## Materials provided
-- ==== Sys2Proof/Machine/Events.lean ====
section
/-!
DEFINITION. The events of every block: event bit, 16-bit code; the class is code bits [14:12] (R784, R785; the event tables of
chapters 02 to 22, R702, R706, R818, R1005).
-/
namespace Sys2Proof.Machine

/-- The events of block type `ty`: (event bit, code). -/
def eventTable : Nat → List (Nat × Nat)
  | 1 => [(0, 0x1010)]
  | 2 => [(0, 0x0100), (1, 0x1101), (2, 0x2102), (3, 0x0103), (4, 0x4104)]
  | 3 => [(0, 0x20ED), (1, 0x00EE), (2, 0x20F2), (3, 0x00F3), (8, 0x20E4), (9, 0x00E5), (10, 0x10E6), (11, 0x20E7), (12, 0x20E8), (13, 0x10E9), (14, 0x20EA), (15, 0x20EB), (16, 0x10E0), (17, 0x10E1), (18, 0x10E2), (19, 0x20E3), (20, 0x20F0), (21, 0x10F1), (22, 0x10F4), (23, 0x10F5), (24, 0x00F6), (25, 0x20F7), (26, 0x10F9), (27, 0x20FA), (28, 0x00FB), (29, 0x10FC), (30, 0x20FD), (31, 0x10EC)]
  | 4 => [(0, 0x2040), (1, 0x2041), (2, 0x2042), (3, 0x2043), (4, 0x1044), (5, 0x1045), (6, 0x0046), (7, 0x1047), (8, 0x2048), (9, 0x2049), (10, 0x104A), (11, 0x004B), (12, 0x004C)]
  | 5 => [(0, 0x00C0), (1, 0x20C1), (2, 0x20C2), (3, 0x10C3), (4, 0x40C4)]
  | 6 => [(0, 0x20B0), (1, 0x20B1), (2, 0x20B2), (3, 0x20B3), (4, 0x00B4), (5, 0x20B5), (6, 0x10B6), (7, 0x00B7)]
  | 7 => [(0, 0x10A0), (1, 0x00A1), (2, 0x10A2), (3, 0x20A3), (4, 0x00A4), (5, 0x00A5)]
  | 8 => [(0, 0x2080), (1, 0x1081), (2, 0x2082), (3, 0x0083), (4, 0x2084), (5, 0x3085), (6, 0x3086), (7, 0x0087), (8, 0x1088)]
  | 9 => [(0, 0x0118), (1, 0x0119), (2, 0x211A), (3, 0x411B)]
  | 10 => [(0, 0x1120), (1, 0x2121), (2, 0x2122), (3, 0x2123), (4, 0x1124), (5, 0x1125), (6, 0x1126), (7, 0x0127)]
  | 11 => [(0, 0x1130), (1, 0x0131), (2, 0x1132), (3, 0x1133)]
  | 12 => [(0, 0x1141)]
  | 13 => [(0, 0x00D0), (1, 0x00D1), (2, 0x00D2), (3, 0x10D3), (4, 0x10D4), (5, 0x10D5), (6, 0x10D6)]
  | 14 => [(0, 0x2150), (1, 0x1151), (2, 0x1152), (3, 0x0153), (4, 0x0154), (5, 0x0155), (6, 0x0156), (7, 0x1157), (8, 0x2158)]
  | 15 => [(0, 0x0160), (1, 0x0161), (2, 0x1162), (3, 0x2163), (4, 0x1164), (5, 0x0165), (6, 0x1166), (7, 0x2167), (8, 0x0168), (9, 0x4169), (10, 0x016A)]
  | 16 => [(0, 0x0180), (1, 0x1181), (2, 0x1182), (3, 0x1183), (4, 0x0184), (5, 0x0185), (6, 0x1186), (7, 0x0187), (8, 0x2188), (9, 0x4189)]
  | 17 => [(0, 0x1190), (1, 0x1191), (2, 0x0192), (3, 0x0193), (4, 0x1194)]
  | 18 => [(0, 0x011C)]
  | 19 => [(0, 0x0110), (1, 0x0111), (2, 0x0112), (3, 0x1113), (4, 0x2114), (5, 0x1115)]
  | 20 => [(0, 0x1020), (1, 0x0021), (2, 0x4022), (3, 0x2023)]
  | _ => []

/-! The event bits, by name: `Ev.X` is the bit of event X in its block's page. -/
namespace Ev
def TOP_BAD_ACCESS : Nat := 0
def LDR_ACCEPT : Nat := 0
def LDR_REJECT : Nat := 1
def PIL_WDOG : Nat := 2
def PIL_RESTART : Nat := 3
def PIL_FW_FAIL : Nat := 4
def ISL_HB_MISS : Nat := 0
def ISL_ENG_RESET : Nat := 1
def ISL_ENG_FENCE : Nat := 2
def ISL_LANE_RESET : Nat := 3
def ISL_CK_PERSIST : Nat := 8
def ISL_REPROG : Nat := 9
def ISL_LAGOON : Nat := 10
def ISL_TILE_FENCE : Nat := 11
def ISL_CHK_FAIL : Nat := 12
def ISL_NEAR_RATE : Nat := 13
def RPL_MISMATCH : Nat := 14
def RPL_EXPEL : Nat := 15
def WEIR_CLIP : Nat := 16
def WEIR_SAT : Nat := 17
def SPL_LOST : Nat := 18
def SPL_LIST_BAD : Nat := 19
def SEQ_DESC_CRC : Nat := 20
def SEQ_TKT_FULL : Nat := 21
def DYN_NARROW : Nat := 22
def DYN_DEFAULT : Nat := 23
def DYN_WAIT : Nat := 24
def DYN_REVOKED : Nat := 25
def ADP_GCLIP : Nat := 26
def ADP_BAND_SKIP : Nat := 27
def ADP_LVL_CLAMP : Nat := 28
def ADP_ACC_SAT : Nat := 29
def BASIN_FOREIGN : Nat := 30
def RPL_GOAL_SHORT : Nat := 31
def TIL_CK_MISMATCH : Nat := 0
def TIL_REF_RANGE : Nat := 1
def TIL_ROW_CHECK : Nat := 2
def TIL_TUNIT_UNLOCK : Nat := 3
def TIL_CAL_TEMP : Nat := 4
def TIL_TRIM_REFUSED : Nat := 5
def TIL_COLMAP_DONE : Nat := 6
def TIL_RFSH_SLIP : Nat := 7
def TIL_RFSH_LATE : Nat := 8
def TIL_DIG_MISMATCH : Nat := 9
def TIL_DIG_TRANSIENT : Nat := 10
def TIL_RFSH_REGIME : Nat := 11
def TIL_DECAYED : Nat := 12
def HBR_CE : Nat := 0
def HBR_UE : Nat := 1
def HBR_CHK : Nat := 2
def HBR_CE_STORM : Nat := 3
def HBR_STACK_FAIL : Nat := 4
def FRY_SHARD_AUTH : Nat := 0
def FRY_SHARD_DIGEST : Nat := 1
def FRY_SCRUB_FAIL : Nat := 2
def FRY_CIST_ERR : Nat := 3
def FRY_SWAP_DONE : Nat := 4
def FRY_SWAP_FAIL : Nat := 5
def FRY_SCRUB_LATE : Nat := 6
def FRY_IMPORT_DONE : Nat := 7
def SLUICE_STRETCH : Nat := 0
def SLUICE_DRY : Nat := 1
def SLUICE_AVS_DENIED : Nat := 2
def SLUICE_AVS_FAULT : Nat := 3
def SLUICE_OVERCOMMIT : Nat := 4
def SLUICE_CAP_CHANGE : Nat := 5
def TIDE_MISS : Nat := 0
def TIDE_SLIP : Nat := 1
def TIDE_STEP_FAIL : Nat := 2
def TIDE_LATE : Nat := 3
def TIDE_HANG : Nat := 4
def TIDE_DESYNC : Nat := 5
def TIDE_UNLOCK : Nat := 6
def TIDE_PPS_LOCK : Nat := 7
def TIDE_PPS_LOST : Nat := 8
def KEY_REG : Nat := 0
def KEY_REVOKE : Nat := 1
def KEY_FORCE_ZERO : Nat := 2
def KEY_ZERO_FAIL : Nat := 3
def QUEUE_BACKPRESSURE : Nat := 0
def HIF_ENTRY_CHECK : Nat := 1
def HIF_DATA_CHECK : Nat := 2
def HIF_DMA_ERR : Nat := 3
def HIF_LINK_DOWN : Nat := 4
def HIF_LINK_DEGRADED : Nat := 5
def HIF_FAST_BUSY : Nat := 6
def HIF_OVF_SPILL : Nat := 7
def CSW_AUTH_FAIL : Nat := 0
def CSW_SESSION : Nat := 1
def CSW_LINK : Nat := 2
def CSW_REPORT_GAP : Nat := 3
def LOG_PIN_FULL : Nat := 0
def CAL_DONE : Nat := 0
def CAL_COMMITTED : Nat := 1
def CAL_REVERTED : Nat := 2
def CAL_ABORTED : Nat := 3
def CAL_REFUSED : Nat := 4
def CAL_TRIM_SAT : Nat := 5
def CAL_SNAP_FAIL : Nat := 6
def TST_FAIL : Nat := 0
def TST_TRANSIENT : Nat := 1
def TEST_OVERDUE : Nat := 2
def TST_DEFER : Nat := 3
def TST_PREEMPT : Nat := 4
def TST_ISLAND : Nat := 5
def TST_PAT_UPDATE : Nat := 6
def TST_PAT_REJECT : Nat := 7
def TST_PAT_NONE : Nat := 8
def RCV_START : Nat := 0
def RCV_DONE : Nat := 1
def RCV_ESCALATE : Nat := 2
def RCV_OVERRUN : Nat := 3
def LEASE_LOST : Nat := 4
def RCV_LEASE_REVOKED : Nat := 5
def RCV_DISAGREE : Nat := 6
def RCV_PLAN_LOST : Nat := 7
def RCV_WARM_DONE : Nat := 8
def RCV_PWRCYC : Nat := 9
def RCV_HUNG_FREED : Nat := 10
def BOOT_READY : Nat := 0
def BOOT_PROFILE_AMBIG : Nat := 1
def BOOT_PROFILE_FALLBACK : Nat := 2
def BOOT_FW_FALLBACK : Nat := 3
def BOOT_REC_TORN : Nat := 4
def BOOT_FW_STAGED : Nat := 5
def BOOT_FW_REJECT : Nat := 6
def BOOT_PROFILE_CHANGE : Nat := 7
def BOOT_FLASH_ERR : Nat := 8
def BOOT_PWRGD_LOSS : Nat := 9
def DBG_UNLOCK : Nat := 0
def DBG_UNLOCK_FAIL : Nat := 1
def DBG_LOCK : Nat := 2
def DBG_HALT : Nat := 3
def DBG_FREEZE : Nat := 4
def PRT_STATE : Nat := 0
def CTX_CREATED : Nat := 0
def CTX_FREED : Nat := 1
def CTX_KEY_OK : Nat := 2
def CTX_KEY_FAIL : Nat := 3
def CTX_POISON : Nat := 4
def CTX_INVALID_ROW : Nat := 5
def THM_ALERT : Nat := 0
def THM_ALERT_CLEAR : Nat := 1
def THM_TRIP : Nat := 2
def THM_SENSOR : Nat := 3
end Ev

/-- The code of event `n` of block type `ty`. -/
def eventCode (ty n : Nat) : Option Nat := ((eventTable ty).find? (fun p => p.1 == n)).map (·.2)

/-- The class of an event code: 0 info, 1 warning, 2 contained error, 3 partition error, 4 fatal. -/
def codeClass (c : Nat) : Nat := c / 0x1000

/-- The set of implemented event bits of a block type (R784). -/
def evtImpl (ty : Nat) : Word := (eventTable ty).foldl (fun m p => m ||| maskOf p.1 1) 0

/-- R784: the reset value of EVT_EN, the implemented bits of class 2, 3 or 4. -/
def evtEnReset (ty : Nat) : Word :=
  (eventTable ty).foldl (fun m p => if codeClass p.2 ≥ 2 then m ||| maskOf p.1 1 else m) 0

/-- The implemented bits of class at least `c`. -/
def evtClassAtLeast (ty c : Nat) : Word :=
  (eventTable ty).foldl (fun m p => if codeClass p.2 ≥ c then m ||| maskOf p.1 1 else m) 0

/-- BLK_CAP.EVT_TOP: the highest event bit in use, plus 1. -/
def evtTop (ty : Nat) : Nat := (eventTable ty).foldl (fun m p => max m (p.1 + 1)) 0

end Sys2Proof.Machine
end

## Activity
Return a word-for-word copy of the lines above from the one holding "def ISL_TILE_FENCE : Nat := 11" through the one holding "def ADP_BAND_SKIP : Nat := 27", with both of them included and nothing besides.

## Your response
def ISL_TILE_FENCE : Nat := 11
def ISL_CHK_FAIL : Nat := 12
def ISL_NEAR_RATE : Nat := 13
def RPL_MISMATCH : Nat := 14
def RPL_EXPEL : Nat := 15
def WEIR_CLIP : Nat := 16
def WEIR_SAT : Nat := 17
def SPL_LOST : Nat := 18
def SPL_LIST_BAD : Nat := 19
def SEQ_DESC_CRC : Nat := 20
def SEQ_TKT_FULL : Nat := 21
def DYN_NARROW : Nat := 22
def DYN_DEFAULT : Nat := 23
def DYN_WAIT : Nat := 24
def DYN_REVOKED : Nat := 25
def ADP_GCLIP : Nat := 26
def ADP_BAND_SKIP : Nat := 27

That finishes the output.